Church’s reputation for transparency takes a hit

In the end, it will probably amount to a small black mark on the church’s reputation for transparency.

Management at General Synod, the Anglican Church of Canada’s national office in Toronto, last summer commissioned a report on the state of the Anglican Book Centre, the church’s retail and publishing arm. Concerned by a couple of years of deep financial losses, management hoped the report would recommend a way forward for ABC’s operations.

The resulting report – kept private by management team but later obtained by the Anglican Journal – describes a “first-class operation … the measuring stick for other players” in the denominational or Christian bookstore field. But it also describes a troubled business. The report identifies management problems, accounting fees from the national church that are too high and a flawed dual reporting structure (ABC managers report to two different directors). It called for the creation of a director of ABC who is at the same level as management team, someone who is involved in ABC’s day-to-day operations. It also recommended scaling back the publishing arm to fewer titles each year.

More of the recommendations of the report are detailed in the news story on p. 2.

The church elected not to release the report. They say the document was a report to management team, commissioned by them, for them. Management says the report was only one “piece of the puzzle” that helped them reach their decision to lay off staff and make dramatic changes to the day-to-day operations of the business. Finally, they said that the consultant’s contract included a privacy clause that prevents them from releasing it, and the report would likely have been written in a different way if it had been intended for the public.

Why should you care? Well, for one, if you regularly drop an envelope in the basket each Sunday, you helped pay for that report. How much? Management will not say, calling it only “a nominal sum.” Also, the report was part of the deliberations that led to the bookstore’s hours being slashed and the layoffs in September of six staff who worked in the store and in its shipping department.

ABC staff – both in the store and its shipping department – argue that they are on the front line with Anglicans every day; they are the face of the church’s national office and the public face of the Anglican church to the non-Anglican world. They deal with the seekers, with the altar guilds, with the clergy and choir directors needing prayer books and worship materials, with the proud parents of postulants who want to buy a stole for their daughter’s ordination, with the Sunday school teachers and new parents wanting decent religious books and educational materials.

ABC has had a bullseye on its back for two years now. Once a cash cow for the church – in years past, it used to cut an annual cheque to General Synod from its profits – it is the victim of changes in the publishing world brought on by mega-stores and online businesses like Amazon and Indigo/Chapters. Additionally, sales have dropped for staples like Common Praise, the church’s 1998 hymn book, because most parishes which would buy it have already done so; the store also took a hit from a disastrous, oft-delayed building move in 2004, which was preceded by a liquidation sale.

The bookstore’s parent organization, the Anglican Church of Canada, is in trouble – two and a half years of paying into the Residential Schools Settlement Fund has left dioceses tapped. The national office has been slowly hemorrhaging funds because its main source of income – proportional giving and contributions from dioceses – has been slowly dwindling. Once dioceses’ commitments to the settlement fund are paid in full, things may well improve.

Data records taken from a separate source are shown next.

/-- A strand with words in flight does not stop yet: the fault is noted, and the frame, the bank and everything else are as they
were (R236, step 2). Once nothing is in flight the stop's row takes the recorded fault, with which a TRAP or SYS retires (R248);
until then it changes nothing. -/
def Obligations.FaultsAwaitWordsInFlight : Prop :=
  (∀ (s : State) (u : Nat) (m : Strand) (t : Stream) (cause : BitVec 8) (addr prog : Word),
      s.strand u = some m → m.busy = true →
      s.raise u t cause addr prog = s.setStrand u { m with noted := m.noted ++
        [{ sync := true, pos := (m.stream t).pos, pc := (m.stream t).pc, slot := 0, stream := t, cause := cause, addr := addr
           prog := prog }] }) ∧
  (∀ (s : State) (loc : Loc) (u : Nat) (m : Strand) (n : Noted),
      s.onBank loc.toNat = some (u, m) → s.strand u = some m → m.recorded = some n → m.state ≠ .faulted → m.state ≠ .ended →
      (m.busy = true → exec (.strandFaultStop loc) s = .next s) ∧
      (m.busy = false → ∃ t k, exec (.strandFaultStop loc) s = .next t ∧ t.strand u = some k ∧ k.state = .faulted ∧
        (n.retires = false → k.frame = m.frameOf n (s.ownedMask u false)) ∧
        (n.retires = true → k.frame = (m.retire .c).frameOf n (s.ownedMask u false) ∧ k.c.pos = m.c.pos + 1) ∧ k.g = m.g))

/-! ### Integer words -/

/-- The integer words of the C stream whose rules are R333, R340, R363, R394, R402, R404, R408, R420, R421, R424, R431 and R477: each
completes, writes its one register with the value of its rule, and retires; nothing else changes. Their words are those of their
rules. -/
def Obligations.IntegerWordsComplete : Prop :=
  (∀ (i : Instr) (s : State) (u : Nat) (m : Strand) (d : Field) (v : Word),
    i.wf = true → ¬ OwnRule i → Ready s u m → IntResult (seedOf s m) m.reg i d v →
    exec i s = .next (s.setStrand u ((m.setReg d v).retire .c))) ∧
  ∀ d a b : Field,
    encode (.add d a b) = [wordRR 0x01 d a b 0x00] ∧ encode (.sub d a b) = [wordRR 0x01 d a b 0x01] ∧
    encode (.mul d a b) = [wordRR 0x01 d a b 0x02] ∧ encode (.mulh d a b) = [wordRR 0x01 d a b 0x03] ∧
    encode (.mulhu d a b) = [wordRR 0x01 d a b 0x04] ∧ encode (.and d a b) = [wordRR 0x01 d a b 0x09] ∧
    encode (.or d a b) = [wordRR 0x01 d a b 0x0A] ∧ encode (.xor d a b) = [wordRR 0x01 d a b 0x0B] ∧
    encode (.shl d a b) = [wordRR 0x01 d a b 0x0C] ∧ encode (.shr d a b) = [wordRR 0x01 d a b 0x0D] ∧
    encode (.sra d a b) = [wordRR 0x01 d a b 0x0E] ∧ encode (.slt d a b) = [wordRR 0x01 d a b 0x0F] ∧
    encode (.sltu d a b) = [wordRR 0x01 d a b 0x10] ∧ encode (.min d a b) = [wordRR 0x01 d a b 0x11] ∧
    encode (.max d a b) = [wordRR 0x01 d a b 0x12] ∧ encode (.minu d a b) = [wordRR 0x01 d a b 0x13] ∧
    encode (.maxu d a b) = [wordRR 0x01 d a b 0x14] ∧ encode (.sel d a b) = [wordRR 0x01 d a b 0x15] ∧
    encode (.clz d a) = [wordRR 0x01 d a 0 0x16] ∧ encode (.popc d a) = [wordRR 0x01 d a 0 0x17] ∧
    encode (.shli d a b) = [wordRR 0x02 d a b 0x00] ∧ encode (.shri d a b) = [wordRR 0x02 d a b 0x01] ∧
    encode (.srai d a b) = [wordRR 0x02 d a b 0x02] ∧ ∀ i : BitVec 12,
      encode (.addi d a i) = [wordRI 0x03 d a i] ∧ encode (.andi d a i) = [wordRI 0x04 d a i] ∧
      encode (.ori d a i) = [wordRI 0x05 d a i] ∧ encode (.xori d a i) = [wordRI 0x06 d a i] ∧
      encode (.slti d a i) = [wordRI 0x07 d a i]

/-- DIV and DIVU write the quotients (R371), and REM and REMU the remainders that complete them (R412); none ever faults. For every
pair of operands, DIV × g(b) + REM = g(a) mod 2^64, and so for DIVU and REMU. -/
def Obligations.DivisionIdentity : Prop :=
  ∀ (s : State) (u : Nat) (m : Strand) (q r a b : Field), Ready s u m →
    (let qv : Int := if (m.reg a).toInt = -2 ^ 63 ∧ (m.reg b).toInt = -1 then -2 ^ 63 else (m.reg a).toInt.tdiv (m.reg b).toInt
     let rv : Word := if m.reg b = 0 then m.reg a
       else if (m.reg a).toInt = -2 ^ 63 ∧ (m.reg b).toInt = -1 then 0
       else BitVec.ofInt 64 ((m.reg a).toInt - qv * (m.reg b).toInt)
     exec (.div q a b) s = .next (s.setStrand u ((m.setReg q (if m.reg b = 0 then -1 else BitVec.ofInt 64 qv)).retire .c)) ∧
     exec (.rem r a b) s = .next (s.setStrand u ((m.setReg r rv).retire .c))) ∧
    (let qv : Word := if m.reg b = 0 then BitVec.allOnes 64 else BitVec.ofNat 64 ((m.reg a).toNat / (m.reg b).toNat)
     let rv : Word := if m.reg b = 0 then m.reg a else BitVec.ofNat 64 ((m.reg a).toNat % (m.reg b).toNat)
     exec (.divu q a b) s = .next (s.setStrand u ((m.setReg q qv).retire .c)) ∧
     exec (.remu r a b) s = .next (s.setStrand u ((m.setReg r rv).retire .c))) ∧
    (q ≠ 0 → r ≠ 0 →
      (∃ t1 n1 t2 n2, exec (.div q a b) s = .next t1 ∧ t1.strand u = some n1 ∧ exec (.rem r a b) s = .next t2 ∧
        t2.strand u = some n2 ∧ n1.reg q * m.reg b + n2.reg r = m.reg a) ∧
      (∃ t1 n1 t2 n2, exec (.divu q a b) s = .next t1 ∧ t1.strand u = some n1 ∧ exec (.remu r a b) s = .next t2 ∧
        t2.strand u = some n2 ∧ n1.reg q * m.reg b + n2.reg r = m.reg a)) ∧
    encode (.div q a b) = [wordRR 0x01 q a b 0x05] ∧ encode (.divu q a b) = [wordRR 0x01 q a b 0x06] ∧
    encode (.rem r a b) = [wordRR 0x01 r a b 0x07] ∧ encode (.remu r a b) = [wordRR 0x01 r a b 0x08]

/-- The other integer words complete: LI writes its immediate (R302), BFX and BFI take and put a bit field (R350, R351), RNG draws
(R413). LIH takes bits [23:0] of the register of the LI before it and puts its immediate, sign-extended, above them; where the
previous word of the walk is no LI it raises ILLEGAL (R302). -/
def Obligations.ConstantFieldAndDrawWordsComplete : Prop :=
  (∀ (i : Instr) (s : State) (u : Nat) (m : Strand) (d : Field) (v : Word),
    i.wf = true → OwnRule i → Ready s u m → IntResult (seedOf s m) m.reg i d v →
    exec i s = .next (s.setStrand u ((m.setReg d v).retire .c))) ∧
  ∀ (s : State) (u : Nat) (m : Strand) (i : BitVec 24), Ready s u m →
    (∀ d, m.lihTarget = some d → ∃ v : Word,
      v.toInt = i.toInt * 2 ^ 24 + ((m.reg d).toNat % 2 ^ 24 : Nat) ∧
      exec (.lih i) s = .next (s.setStrand u ((m.setReg d v).retire .c))) ∧
    (m.lihTarget = none → exec (.lih i) s = .next (s.raise u .c cILLEGAL 0 0))

/-- The integer words leave everything but their strand as it was: all of memory, every other strand, and of their own strand
every register but the destination, and every special register; where they do not run, nothing changes at all. -/
def Obligations.IntegerWordsFrame : Prop :=
  ∀ (i : Instr) (s t : State) (seed : BitVec 32) (g : Field → Word) (d : Field) (v : Word),
    IntResult seed g i d v → exec i s = .next t →
    SameFabric s t ∧ ∃ u m n, s.cur.map (·.1) = some u ∧ s.strand u = some m ∧ t.strand u = some n ∧
      SameBeside m n ∧ (∀ k, k ≠ d → n.reg k = m.reg k) ∧ n.l = m.l ∧ n.x = m.x ∧ n.s = m.s ∧
      ∀ w, w ≠ u → t.strand w = s.strand w

/-! ### Branches -/

/-- The branch words resolve: with room in the outcome queue and outside delay slots, the stream appends the outcome, marks the
word executed and goes on into two delay slots, after which it stands at the target or, if the branch is not taken, at the
third word after the branch (R50, R51). B, CALL and JR are always taken (R348, R356, R386), LOOP while its count is not 0 (R393), a
conditional branch by its condition (R349), BMZ when the top mask is all zero (R354). -/
def Obligations.BranchesResolve : Prop :=
  ∀ (s : State) (u : Nat) (m : Strand), Ready s u m → m.boq.length < m.win.toNat →
    (m.c.delay = 0 →
      (∀ o, exec (.b o) s = .next (s.setStrand u (m.resolve .c true (m.c.pc + BitVec.ofInt 64 (4 * o.toInt))))) ∧
      (∀ o, exec (.call o) s = .next (s.setStrand u
        ((m.setReg 63 (m.c.pc + 12)).resolve .c true (m.c.pc + BitVec.ofInt 64 (4 * o.toInt))))) ∧
      (∀ a, (m.reg a).toNat % 4 = 0 → exec (.jr a) s = .next (s.setStrand u (m.resolve .c true (m.reg a)))) ∧
      (∀ a o, exec (.loop a o) s = .next (s.setStrand u
        (Strand.resolve { m.setReg a (m.reg a - 1) with
          rrb := if m.nrot = 0 then m.rrb else BitVec.ofNat 6 ((m.rrb.toNat + m.nrot - 1) % m.nrot) } .c
          (m.reg a - 1 ≠ 0) (m.c.pc + BitVec.ofInt 64 (4 * o.toInt))))) ∧
      (∀ i o b, CondTaken m.reg i o b →
        exec i s = .next (s.setStrand u (m.resolve .c b (m.c.pc + BitVec.ofInt 64 (4 * o.toInt)))))) ∧
    (m.x.delay = 0 → ∀ o, exec (.bmz o) s = .next (s.setStrand u
      (m.resolve .x (m.mask == 0) (m.x.pc + BitVec.ofInt 64 (4 * o.toInt))))) ∧
    (∀ o, encode (.b o) = [0x0C#8 ++ o] ∧ encode (.call o) = [0x0D#8 ++ o]) ∧
    ∀ (a b : Field) (o : BitVec 12),
      encode (.beq a b o) = [wordBR 0x10 a b o] ∧ encode (.bne a b o) = [wordBR 0x11 a b o] ∧
      encode (.blt a b o) = [wordBR 0x12 a b o] ∧ encode (.bge a b o) = [wordBR 0x13 a b o] ∧
      encode (.bltu a b o) = [wordBR 0x14 a b o] ∧ encode (.bgeu a b o) = [wordBR 0x15 a b o]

As the church muddles through this crisis, though, it will be asking itself how things might be done differently. Those questions often lead to the desire to bring in consultants – outsiders who can cast an objective eye over the day-to-day operations that might escape those in the midst of it all. They will most assuredly get some good advice, and some, well, not-so-helpful counsel. That is what consultants can do for an organization. An organization without a vision might, however, keep casting about for answers, throwing good money after bad until one tells them what they suspected all along. The temptation might arise to keep this information secret, but that would be a mistake.

The church did not have to follow the ABC report’s recommendations to a T. It could have, and probably did, take to heart some of his suggestions as well as ideas from ABC staff. Then again, the church could have ignored it altogether; prior to General Synod 2004, the church asked a consultant to poll Canadian Anglicans about whether the church should vote on the matter of same-sex blessings at the 2004 meeting or wait until 2007. The consultants issued a report indicating that many Anglicans wanted more time to discuss the issue and that a decision should be postponed until General Synod 2007. The national faith, worship and ministry committee, however, disagreed and elected to put it to the members of General Synod 2004. That report, however, was made public.

It is one thing to spend money on a report, then reject its recommendations after careful consideration and debate. It is quite another to use the church’s money to hire a consultant whose report will not be shared with the staff who were consulted or the church that paid for it.

At a long-ago meeting of primates in 1989, the primate of Central Africa, told then-Canadian primate Archbishop Michael Peers, “What we respect most in the Canadian church is your transparency; you are the most transparent province of the Communion.”